International Journal of Computer Applications |
Foundation of Computer Science (FCS), NY, USA |
Volume 38 - Number 3 |
Year of Publication: 2012 |
Authors: Shekhar singh |
10.5120/4667-6771 |
Shekhar singh . Cancer Cells Detection and Classification in Biopsy Image. International Journal of Computer Applications. 38, 3 ( January 2012), 15-21. DOI=10.5120/4667-6771
In this research work, to understand the types of cancer cell and attempt to analyses the biopsy slides. In this method to identify cancer parts just using simple technique of isolation of insignificant portion of biopsy slide by cancer cell level and object level segmentation and classification.
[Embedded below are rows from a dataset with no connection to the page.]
theorem acc_hostStore {z : State} (x : Ctx) (a : Acc) (rel : Bool) (ws : List (Nat × Word)) (_hx : Keeps z x.s) (hA : AccKeeps z a) :
    AccKeeps z (hostStore x a rel ws) := by
  unfold hostStore
  with_reducible repeat' first
    | assumption | exact Keeps.refl _ | intro _ | (apply acc_mk; assumption)
    | refine acc_ite (fun _ => ?_) (fun _ => ?_) | refine resk_ite (fun _ => ?_) (fun _ => ?_) | apply resk_ok
    | apply resk_pure | apply resk_error | apply resk_throw | apply resk_throwBind | apply acc_lateHold
    | (refine resk_bind _ _ (fun _ _ => ?_)) | apply acc_outcome | apply acc_flawed | apply acc_addFault
    | apply acc_addFaultSt | apply acc_addHold | apply acc_put | apply acc_putAll | apply acc_load | apply acc_eff
    | apply acc_flag | apply acc_addFault | apply keeps_beforeHostStore | refine keeps_hostStart (by assumption) ?_
    | (apply legal_mk; assumption) | split | dsimp only | apply keeps_mk | apply legal_mk | apply acc_mk

theorem acc_semStore {z : State} {x : Ctx} {a : Acc} (n : Nat) (rel : Bool) (_hx : Keeps z x.s) (hA : AccKeeps z a) :
    AccKeeps z (semStore n rel x a) := by
  unfold semStore
  with_reducible repeat' first
    | assumption | exact Keeps.refl _ | intro _ | (apply acc_mk; assumption)
    | refine acc_ite (fun _ => ?_) (fun _ => ?_) | refine resk_ite (fun _ => ?_) (fun _ => ?_) | apply resk_ok
    | apply resk_pure | apply resk_error | apply resk_throw | apply resk_throwBind | apply acc_lateHold
    | (refine resk_bind _ _ (fun _ _ => ?_)) | apply acc_outcome | apply acc_flawed | apply acc_addFault
    | apply acc_addFaultSt | apply acc_addHold | apply acc_put | apply acc_putAll | apply acc_load | apply acc_eff
    | apply acc_flag | refine keeps_ite (fun _ => ?_) (fun _ => ?_) | apply acc_eff | apply acc_hostStore
    | apply acc_outcome | apply keeps_storeDrainAll | apply keeps_storePush | split | dsimp only | apply acc_mk

theorem acc_atomDo {z : State} (x : Ctx) (a : Acc) (b : Nat) (f : Word → Res (Option Word)) (_hx : Keeps z x.s) (hA : AccKeeps z a) :
    AccKeeps z (atomDo x a b f) := by
  unfold atomDo
  with_reducible repeat' first
    | assumption | exact Keeps.refl _ | intro _ | (apply acc_mk; assumption)
    | refine acc_ite (fun _ => ?_) (fun _ => ?_) | refine resk_ite (fun _ => ?_) (fun _ => ?_) | apply resk_ok
    | apply resk_pure | apply resk_error | apply resk_throw | apply resk_throwBind | apply acc_lateHold
    | (refine resk_bind _ _ (fun _ _ => ?_)) | apply acc_outcome | apply acc_flawed | apply acc_addFault
    | apply acc_addFaultSt | apply acc_addHold | apply acc_put | apply acc_putAll | apply acc_load | apply acc_eff
    | apply acc_flag | refine keeps_ite (fun _ => ?_) (fun _ => ?_) | apply acc_addFaultSt | apply acc_eff
    | apply acc_load | apply acc_loadFlaw | apply keeps_eccRead | apply keeps_storeDrainAll | apply keeps_memPut
    | split | dsimp only | apply acc_mk

theorem acc_semAtomic {z : State} {x : Ctx} {a : Acc} (ops data : Ctx → List Word) (f : Ctx → Nat → Word → Res (Option Word)) (_hx : Keeps z x.s) (hA : AccKeeps z a) :
    AccKeeps z (semAtomic ops data f x a) := by
  unfold semAtomic
  with_reducible repeat' first
    | assumption | exact Keeps.refl _ | intro _ | (apply acc_mk; assumption)
    | refine acc_ite (fun _ => ?_) (fun _ => ?_) | refine resk_ite (fun _ => ?_) (fun _ => ?_) | apply resk_ok
    | apply resk_pure | apply resk_error | apply resk_throw | apply resk_throwBind | apply acc_lateHold
    | (refine resk_bind _ _ (fun _ _ => ?_)) | apply acc_outcome | apply acc_flawed | apply acc_addFault
    | apply acc_addFaultSt | apply acc_addHold | apply acc_put | apply acc_putAll | apply acc_load | apply acc_eff
    | apply acc_flag | apply acc_atomDo | apply acc_loadFlaw | split | dsimp only | apply acc_mk

theorem acc_semSwap {z : State} {x : Ctx} {a : Acc}  (_hx : Keeps z x.s) (hA : AccKeeps z a) :
    AccKeeps z (semSwap  x a) := by
  unfold semSwap
  with_reducible repeat' first
    | assumption | exact Keeps.refl _ | intro _ | (apply acc_mk; assumption)
    | refine acc_ite (fun _ => ?_) (fun _ => ?_) | refine resk_ite (fun _ => ?_) (fun _ => ?_) | apply resk_ok
    | apply resk_pure | apply resk_error | apply resk_throw | apply resk_throwBind | apply acc_lateHold
    | (refine resk_bind _ _ (fun _ _ => ?_)) | apply acc_outcome | apply acc_flawed | apply acc_addFault
    | apply acc_addFaultSt | apply acc_addHold | apply acc_put | apply acc_putAll | apply acc_load | apply acc_eff
    | apply acc_flag | apply acc_semAtomic | split | dsimp only | apply acc_mk

theorem acc_semCas {z : State} {x : Ctx} {a : Acc}  (_hx : Keeps z x.s) (hA : AccKeeps z a) :
    AccKeeps z (semCas  x a) := by
  unfold semCas
  with_reducible repeat' first
    | assumption | exact Keeps.refl _ | intro _ | (apply acc_mk; assumption)
    | refine acc_ite (fun _ => ?_) (fun _ => ?_) | refine resk_ite (fun _ => ?_) (fun _ => ?_) | apply resk_ok
    | apply resk_pure | apply resk_error | apply resk_throw | apply resk_throwBind | apply acc_lateHold
    | (refine resk_bind _ _ (fun _ _ => ?_)) | apply acc_outcome | apply acc_flawed | apply acc_addFault
    | apply acc_addFaultSt | apply acc_addHold | apply acc_put | apply acc_putAll | apply acc_load | apply acc_eff
    | apply acc_flag | apply acc_semAtomic | split | dsimp only | apply acc_mk

theorem acc_semFadd {z : State} {x : Ctx} {a : Acc}  (_hx : Keeps z x.s) (hA : AccKeeps z a) :
    AccKeeps z (semFadd  x a) := by
  unfold semFadd
  with_reducible repeat' first
    | assumption | exact Keeps.refl _ | intro _ | (apply acc_mk; assumption)
    | refine acc_ite (fun _ => ?_) (fun _ => ?_) | refine resk_ite (fun _ => ?_) (fun _ => ?_) | apply resk_ok
    | apply resk_pure | apply resk_error | apply resk_throw | apply resk_throwBind | apply acc_lateHold
    | (refine resk_bind _ _ (fun _ _ => ?_)) | apply acc_outcome | apply acc_flawed | apply acc_addFault
    | apply acc_addFaultSt | apply acc_addHold | apply acc_put | apply acc_putAll | apply acc_load | apply acc_eff
    | apply acc_flag | apply acc_semAtomic | split | dsimp only | apply acc_mk

theorem acc_semFenceLl {z : State} {x : Ctx} {a : Acc}  (_hx : Keeps z x.s) (hA : AccKeeps z a) :
    AccKeeps z (semFenceLl  x a) := by
  unfold semFenceLl
  with_reducible repeat' first
    | assumption | exact Keeps.refl _ | intro _ | (apply acc_mk; assumption)
    | refine acc_ite (fun _ => ?_) (fun _ => ?_) | refine resk_ite (fun _ => ?_) (fun _ => ?_) | apply resk_ok
    | apply resk_pure | apply resk_error | apply resk_throw | apply resk_throwBind | apply acc_lateHold
    | (refine resk_bind _ _ (fun _ _ => ?_)) | apply acc_outcome | apply acc_flawed | apply acc_addFault
    | apply acc_addFaultSt | apply acc_addHold | apply acc_put | apply acc_putAll | apply acc_load | apply acc_eff
    | apply acc_flag | split | dsimp only | apply acc_mk

theorem acc_semFenceSs {z : State} {x : Ctx} {a : Acc}  (_hx : Keeps z x.s) (hA : AccKeeps z a) :
    AccKeeps z (semFenceSs  x a) := by
  unfold semFenceSs
  with_reducible repeat' first
    | assumption | exact Keeps.refl _ | intro _ | (apply acc_mk; assumption)
    | refine acc_ite (fun _ => ?_) (fun _ => ?_) | refine resk_ite (fun _ => ?_) (fun _ => ?_) | apply resk_ok
    | apply resk_pure | apply resk_error | apply resk_throw | apply resk_throwBind | apply acc_lateHold
    | (refine resk_bind _ _ (fun _ _ => ?_)) | apply acc_outcome | apply acc_flawed | apply acc_addFault
    | apply acc_addFaultSt | apply acc_addHold | apply acc_put | apply acc_putAll | apply acc_load | apply acc_eff
    | apply acc_flag | refine keeps_ite (fun _ => ?_) (fun _ => ?_) | apply acc_eff | apply keeps_modCore
    | (apply legal_mk; assumption) | split | dsimp only | apply keeps_mk | apply legal_mk | apply acc_mk

theorem acc_semFenceFull {z : State} {x : Ctx} {a : Acc}  (_hx : Keeps z x.s) (hA : AccKeeps z a) :
    AccKeeps z (semFenceFull  x a) := by
  unfold semFenceFull
  with_reducible repeat' first
    | assumption | exact Keeps.refl _ | intro _ | (apply acc_mk; assumption)
    | refine acc_ite (fun _ => ?_) (fun _ => ?_) | refine resk_ite (fun _ => ?_) (fun _ => ?_) | apply resk_ok
    | apply resk_pure | apply resk_error | apply resk_throw | apply resk_throwBind | apply acc_lateHold
    | (refine resk_bind _ _ (fun _ _ => ?_)) | apply acc_outcome | apply acc_flawed | apply acc_addFault
    | apply acc_addFaultSt | apply acc_addHold | apply acc_put | apply acc_putAll | apply acc_load | apply acc_eff
    | apply acc_flag | apply acc_eff | apply keeps_storeDrainAll | split | dsimp only | apply acc_mk

theorem acc_semFenceIo {z : State} {x : Ctx} {a : Acc}  (_hx : Keeps z x.s) (hA : AccKeeps z a) :
    AccKeeps z (semFenceIo  x a) := by
  unfold semFenceIo
  with_reducible repeat' first
    | assumption | exact Keeps.refl _ | intro _ | (apply acc_mk; assumption)
    | refine acc_ite (fun _ => ?_) (fun _ => ?_) | refine resk_ite (fun _ => ?_) (fun _ => ?_) | apply resk_ok
    | apply resk_pure | apply resk_error | apply resk_throw | apply resk_throwBind | apply acc_lateHold
    | (refine resk_bind _ _ (fun _ _ => ?_)) | apply acc_outcome | apply acc_flawed | apply acc_addFault
    | apply acc_addFaultSt | apply acc_addHold | apply acc_put | apply acc_putAll | apply acc_load | apply acc_eff
    | apply acc_flag | split | dsimp only | apply acc_mk

theorem keeps_movbMark {z : State} {s : State} (o : MovbOp) (moved : Nat) (hK : Keeps z s) :
    Keeps z (movbMark o moved s) := by
  unfold movbMark
  with_reducible repeat' first
    | assumption | exact Keeps.refl _ | intro _ | apply keeps_modCore | (apply legal_mk; assumption) | split
    | dsimp only | apply keeps_mk | apply legal_mk

theorem keeps_movbRead {z : State} {s t : State} {w_ : Word} {o : MovbOp} {x : Nat} (e : movbRead o s x = .ok (w_, t)) (hK : Keeps z s) :
    Keeps z t := by
  unfold movbRead at e
  revert e
  with_reducible repeat' first
    | assumption | exact Keeps.refl _ | (intro e; cases e; done)
    | (intro e; injection e with e; injection e with _ e; subst e) | (intro e; injection e with e; subst e)
    | refine keeps_ite (fun _ => ?_) (fun _ => ?_) | apply keeps_eccRead | split | dsimp only | intro _

theorem keeps_movbHost {z s t : State} {o : MovbOp} {write : Bool} {a : Nat} {ws : List (Nat × Word)}
    (e : movbHost o s write a ws = .ok t) (h : Keeps z s) : Keeps z t := keeps_hostAsk e h

theorem except_map_ok {α β : Type} {r : Except Trp α} {f : α → β} {b : β} (e : r.map f = .ok b) :
    ∃ a, r = .ok a ∧ f a = b := by
  cases r with
  | error x => cases e
  | ok a => injection e with e; exact ⟨a, rfl, e⟩

theorem keeps_movbPut {z s t : State} {o : MovbOp} {b : Bool} {y : Nat} {w : Word}
    (e : movbPut o s y w = .ok (b, t)) (h : Keeps z s) : Keeps z t := by
  unfold movbPut at e
  split at e
  · split at e
    · cases e
    · obtain ⟨u, hu, hv⟩ := except_map_ok e
      injection hv with _ hv
      subst hv
      exact keeps_movbHost hu h
  · split at e
    · cases e
    · injection e with e
      injection e with _ e
      subst e
      exact keeps_memPut _ _ h

theorem keeps_movbStep {z s t : State} {o : MovbOp} {b : Bool} {moved : Nat}
    (e : movbStep o s moved = .ok (b, t)) (h : Keeps z s) : Keeps z t := by
  unfold movbStep at e
  dsimp only at e
  split at e
  · split at e
    · injection e with e
      injection e with _ e
      exact e ▸ h
    · split at e
      · injection e with e
        injection e with _ e
        exact e ▸ h
      · exact keeps_movbPut e h
  · split at e
    · obtain ⟨u, hu, hv⟩ := except_map_ok e
      injection hv with _ hv
      subst hv
      exact keeps_movbHost hu h
    · split at e
      · cases e
      · next hr => exact keeps_movbPut e (keeps_movbRead hr h)

theorem keeps_movbRun {z : State} (o : MovbOp) (n : Nat) : ∀ (moved : Nat) {s : State} (_ : Keeps z s),
    Keeps z (movbRun o n moved s).1 := by
  induction n with
  | zero => intros; unfold movbRun; assumption
  | succ n ih =>
    intro moved s h
    unfold movbRun
    split
    · exact h
    · exact keeps_movbStep ‹_› h
    · exact ih _ (keeps_movbMark _ _ (keeps_movbStep ‹_› h))

theorem keeps_movbGo {z s : State} (o : MovbOp) (h : Keeps z s) : Keeps z (movbGo o s).1 := by
  unfold movbGo
  dsimp only
  split
  · exact keeps_movbRun _ _ _ (keeps_storeDrainAll _ h)
  · exact keeps_movbRun _ _ _ (keeps_movbMark _ _ (keeps_storeDrainAll _ h))

theorem keeps_movbGo_eq {z s t : State} {o : MovbOp} {r : MovbEnd} (e : movbGo o s = (t, r)) (h : Keeps z s) : Keeps z t := by
  have := keeps_movbGo o h
  rw [e] at this
  exact this

theorem acc_semMovb {z : State} {x : Ctx} {a : Acc}  (_hx : Keeps z x.s) (hA : AccKeeps z a) :
    AccKeeps z (semMovb  x a) := by
  unfold semMovb
  with_reducible repeat' first
    | assumption | exact Keeps.refl _ | intro _ | (apply acc_mk; assumption)
    | refine acc_ite (fun _ => ?_) (fun _ => ?_) | refine resk_ite (fun _ => ?_) (fun _ => ?_) | apply resk_ok
    | apply resk_pure | apply resk_error | apply resk_throw | apply resk_throwBind | apply acc_lateHold
    | (refine resk_bind _ _ (fun _ _ => ?_)) | apply acc_outcome | apply acc_flawed | apply acc_addFault
    | apply acc_addFaultSt | apply acc_addHold | apply acc_put | apply acc_putAll | apply acc_load | apply acc_eff
    | apply acc_flag | apply acc_addFaultSt | apply acc_eff | apply acc_outcome | apply keeps_movbGo
    | refine keeps_movbGo_eq (by assumption) ?_ | (apply legal_mk; assumption) | split | dsimp only | apply keeps_mk
    | apply legal_mk | apply acc_mk

theorem acc_semPin {z : State} {x : Ctx} {a : Acc}  (_hx : Keeps z x.s) (hA : AccKeeps z a) :
    AccKeeps z (semPin  x a) := by
  unfold semPin
  with_reducible repeat' first
    | assumption | exact Keeps.refl _ | intro _ | (apply acc_mk; assumption)
    | refine acc_ite (fun _ => ?_) (fun _ => ?_) | refine resk_ite (fun _ => ?_) (fun _ => ?_) | apply resk_ok
    | apply resk_pure | apply resk_error | apply resk_throw | apply resk_throwBind | apply acc_lateHold
    | (refine resk_bind _ _ (fun _ _ => ?_)) | apply acc_outcome | apply acc_flawed | apply acc_addFault
    | apply acc_addFaultSt | apply acc_addHold | apply acc_put | apply acc_putAll | apply acc_load | apply acc_eff
    | apply acc_flag | refine keeps_ite (fun _ => ?_) (fun _ => ?_) | apply acc_eff | apply acc_outcome
    | apply acc_put | apply keeps_modCore | (apply legal_mk; assumption) | split | dsimp only | apply keeps_mk
    | apply legal_mk | apply acc_mk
Many features used in the cancer cell detection and classification of biopsy image are inspired by clinical pathologists as important for diagnosis, prognosis and characterization. A large majority of these features are features of cell nuclei in biopsy image; as such, there is often the desire to segment the image into individual cell nuclei and cancer object. In this paper, present an analysis of the utility of color Thresholding, adaptive Thresholding and watershed method for segmentation of cancer cell nuclei for classification of H&E stained histopathology image of breast tissue using neural network. This paper showing the cell level and object level classification performance using these segmented nuclei in a benign versus malignant. Results indicate that very good segmentation and classification accuracies can be achieved with color Thresholding, adaptive Thresholding, watershed based segmentation of cancer cell nuclei and cancer objects and classification of biopsy image.